- _WORK REQUIRED_:
Below are records; state how many of their lines hold the word "cases", and give only the figure.

(Dataset entries)
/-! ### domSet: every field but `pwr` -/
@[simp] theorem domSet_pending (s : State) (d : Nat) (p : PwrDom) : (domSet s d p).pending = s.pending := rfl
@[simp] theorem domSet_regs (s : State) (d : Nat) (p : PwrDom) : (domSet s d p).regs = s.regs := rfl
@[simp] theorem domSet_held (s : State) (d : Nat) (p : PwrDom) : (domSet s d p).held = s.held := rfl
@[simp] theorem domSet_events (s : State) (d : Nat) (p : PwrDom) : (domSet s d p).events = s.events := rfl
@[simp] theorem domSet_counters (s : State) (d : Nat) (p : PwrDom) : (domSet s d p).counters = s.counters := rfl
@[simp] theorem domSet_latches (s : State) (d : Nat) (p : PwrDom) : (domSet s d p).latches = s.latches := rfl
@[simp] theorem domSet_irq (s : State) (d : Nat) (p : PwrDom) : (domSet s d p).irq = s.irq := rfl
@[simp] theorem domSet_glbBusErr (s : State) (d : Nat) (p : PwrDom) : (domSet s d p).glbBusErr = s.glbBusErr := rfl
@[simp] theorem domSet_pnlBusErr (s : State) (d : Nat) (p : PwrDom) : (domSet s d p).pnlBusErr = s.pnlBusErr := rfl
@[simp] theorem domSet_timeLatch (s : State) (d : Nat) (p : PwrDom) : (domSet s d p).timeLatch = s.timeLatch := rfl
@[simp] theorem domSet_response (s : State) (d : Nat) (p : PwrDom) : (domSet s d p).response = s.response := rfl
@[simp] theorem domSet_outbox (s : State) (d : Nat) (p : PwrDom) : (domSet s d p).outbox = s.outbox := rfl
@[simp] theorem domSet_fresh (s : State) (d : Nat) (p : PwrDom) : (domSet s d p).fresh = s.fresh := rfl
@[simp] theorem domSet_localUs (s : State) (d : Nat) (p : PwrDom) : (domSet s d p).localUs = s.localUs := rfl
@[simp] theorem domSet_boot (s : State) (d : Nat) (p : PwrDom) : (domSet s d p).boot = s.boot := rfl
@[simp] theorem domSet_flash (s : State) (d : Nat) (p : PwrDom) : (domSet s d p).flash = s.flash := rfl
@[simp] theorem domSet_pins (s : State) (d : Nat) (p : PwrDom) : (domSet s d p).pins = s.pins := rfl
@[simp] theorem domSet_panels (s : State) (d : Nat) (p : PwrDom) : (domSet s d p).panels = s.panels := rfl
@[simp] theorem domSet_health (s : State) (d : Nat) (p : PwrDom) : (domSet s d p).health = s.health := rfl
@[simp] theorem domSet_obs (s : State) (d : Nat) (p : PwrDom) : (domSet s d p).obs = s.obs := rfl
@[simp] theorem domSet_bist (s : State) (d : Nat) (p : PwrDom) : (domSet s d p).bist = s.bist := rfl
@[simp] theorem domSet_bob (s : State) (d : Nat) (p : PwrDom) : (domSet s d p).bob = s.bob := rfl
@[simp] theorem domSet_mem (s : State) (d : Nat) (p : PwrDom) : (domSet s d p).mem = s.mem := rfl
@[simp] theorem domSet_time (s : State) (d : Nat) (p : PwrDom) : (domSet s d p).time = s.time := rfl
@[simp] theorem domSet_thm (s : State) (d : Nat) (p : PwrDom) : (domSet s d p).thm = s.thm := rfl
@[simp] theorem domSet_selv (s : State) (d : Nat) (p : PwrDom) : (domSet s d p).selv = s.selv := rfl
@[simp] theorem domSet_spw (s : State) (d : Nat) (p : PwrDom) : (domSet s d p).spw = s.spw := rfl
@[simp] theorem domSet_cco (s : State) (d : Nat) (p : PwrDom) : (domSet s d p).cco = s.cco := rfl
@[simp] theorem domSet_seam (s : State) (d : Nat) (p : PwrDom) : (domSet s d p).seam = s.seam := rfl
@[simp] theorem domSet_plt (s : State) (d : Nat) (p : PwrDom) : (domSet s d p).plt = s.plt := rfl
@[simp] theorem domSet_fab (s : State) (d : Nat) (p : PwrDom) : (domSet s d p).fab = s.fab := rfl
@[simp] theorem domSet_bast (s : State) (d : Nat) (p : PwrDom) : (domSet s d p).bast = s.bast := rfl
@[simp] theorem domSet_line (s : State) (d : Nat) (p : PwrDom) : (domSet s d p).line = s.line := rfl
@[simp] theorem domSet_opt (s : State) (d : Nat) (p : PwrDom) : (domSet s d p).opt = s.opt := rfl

---

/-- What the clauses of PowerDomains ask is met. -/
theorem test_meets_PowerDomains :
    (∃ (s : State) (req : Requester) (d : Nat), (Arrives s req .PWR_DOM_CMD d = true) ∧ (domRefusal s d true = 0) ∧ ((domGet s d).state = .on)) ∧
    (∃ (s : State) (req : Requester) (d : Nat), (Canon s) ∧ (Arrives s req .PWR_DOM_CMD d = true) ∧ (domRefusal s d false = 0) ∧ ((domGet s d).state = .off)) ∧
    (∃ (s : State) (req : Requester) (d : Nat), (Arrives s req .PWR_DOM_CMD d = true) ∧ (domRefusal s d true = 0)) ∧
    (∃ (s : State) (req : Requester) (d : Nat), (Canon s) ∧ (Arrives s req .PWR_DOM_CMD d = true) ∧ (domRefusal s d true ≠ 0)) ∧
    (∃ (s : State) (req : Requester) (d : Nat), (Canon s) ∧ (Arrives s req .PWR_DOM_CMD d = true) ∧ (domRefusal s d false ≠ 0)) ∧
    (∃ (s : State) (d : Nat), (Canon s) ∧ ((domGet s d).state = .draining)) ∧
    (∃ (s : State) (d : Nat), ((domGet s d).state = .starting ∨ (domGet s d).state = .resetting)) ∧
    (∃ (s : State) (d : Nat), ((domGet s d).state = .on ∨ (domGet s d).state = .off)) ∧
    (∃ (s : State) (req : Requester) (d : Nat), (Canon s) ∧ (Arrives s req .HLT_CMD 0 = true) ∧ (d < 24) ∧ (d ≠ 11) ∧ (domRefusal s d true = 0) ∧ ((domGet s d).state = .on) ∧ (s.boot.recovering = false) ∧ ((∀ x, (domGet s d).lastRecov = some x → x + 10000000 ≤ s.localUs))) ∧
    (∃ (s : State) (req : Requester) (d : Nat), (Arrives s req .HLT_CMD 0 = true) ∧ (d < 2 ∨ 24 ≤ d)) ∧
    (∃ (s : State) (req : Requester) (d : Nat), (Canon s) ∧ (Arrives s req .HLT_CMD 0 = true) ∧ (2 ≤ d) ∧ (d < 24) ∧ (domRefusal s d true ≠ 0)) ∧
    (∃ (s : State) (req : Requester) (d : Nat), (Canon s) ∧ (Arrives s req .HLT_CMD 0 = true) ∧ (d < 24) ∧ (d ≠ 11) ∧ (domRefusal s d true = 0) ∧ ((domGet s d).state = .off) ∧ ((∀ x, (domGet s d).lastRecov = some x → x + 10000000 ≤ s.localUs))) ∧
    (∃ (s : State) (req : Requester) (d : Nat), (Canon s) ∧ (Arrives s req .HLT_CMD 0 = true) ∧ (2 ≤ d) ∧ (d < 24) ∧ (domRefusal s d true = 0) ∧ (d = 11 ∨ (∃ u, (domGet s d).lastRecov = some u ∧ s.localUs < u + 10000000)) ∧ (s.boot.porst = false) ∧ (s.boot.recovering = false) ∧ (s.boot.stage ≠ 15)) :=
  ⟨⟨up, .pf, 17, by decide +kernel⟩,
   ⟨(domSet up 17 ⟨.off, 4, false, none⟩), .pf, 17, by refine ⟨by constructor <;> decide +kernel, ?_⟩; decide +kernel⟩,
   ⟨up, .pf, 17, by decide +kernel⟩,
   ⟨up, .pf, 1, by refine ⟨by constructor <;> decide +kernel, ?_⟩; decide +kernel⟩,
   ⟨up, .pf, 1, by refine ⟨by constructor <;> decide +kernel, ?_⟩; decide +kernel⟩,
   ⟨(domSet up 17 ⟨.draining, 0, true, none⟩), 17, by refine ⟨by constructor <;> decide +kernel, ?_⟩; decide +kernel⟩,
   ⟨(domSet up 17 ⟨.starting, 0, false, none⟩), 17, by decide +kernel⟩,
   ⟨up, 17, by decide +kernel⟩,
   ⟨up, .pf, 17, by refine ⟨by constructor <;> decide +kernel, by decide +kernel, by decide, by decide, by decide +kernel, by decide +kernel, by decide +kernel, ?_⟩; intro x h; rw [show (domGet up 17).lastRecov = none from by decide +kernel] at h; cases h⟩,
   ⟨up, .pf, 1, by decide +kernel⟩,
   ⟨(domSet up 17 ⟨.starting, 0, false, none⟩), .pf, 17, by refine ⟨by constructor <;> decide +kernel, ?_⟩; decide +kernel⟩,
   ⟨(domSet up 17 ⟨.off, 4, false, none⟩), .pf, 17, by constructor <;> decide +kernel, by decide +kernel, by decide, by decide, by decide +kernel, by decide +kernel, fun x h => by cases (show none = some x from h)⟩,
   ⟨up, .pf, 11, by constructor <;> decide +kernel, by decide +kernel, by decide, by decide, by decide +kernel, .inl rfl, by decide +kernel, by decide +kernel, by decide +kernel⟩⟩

- _RESULT OF THE TASK_:
2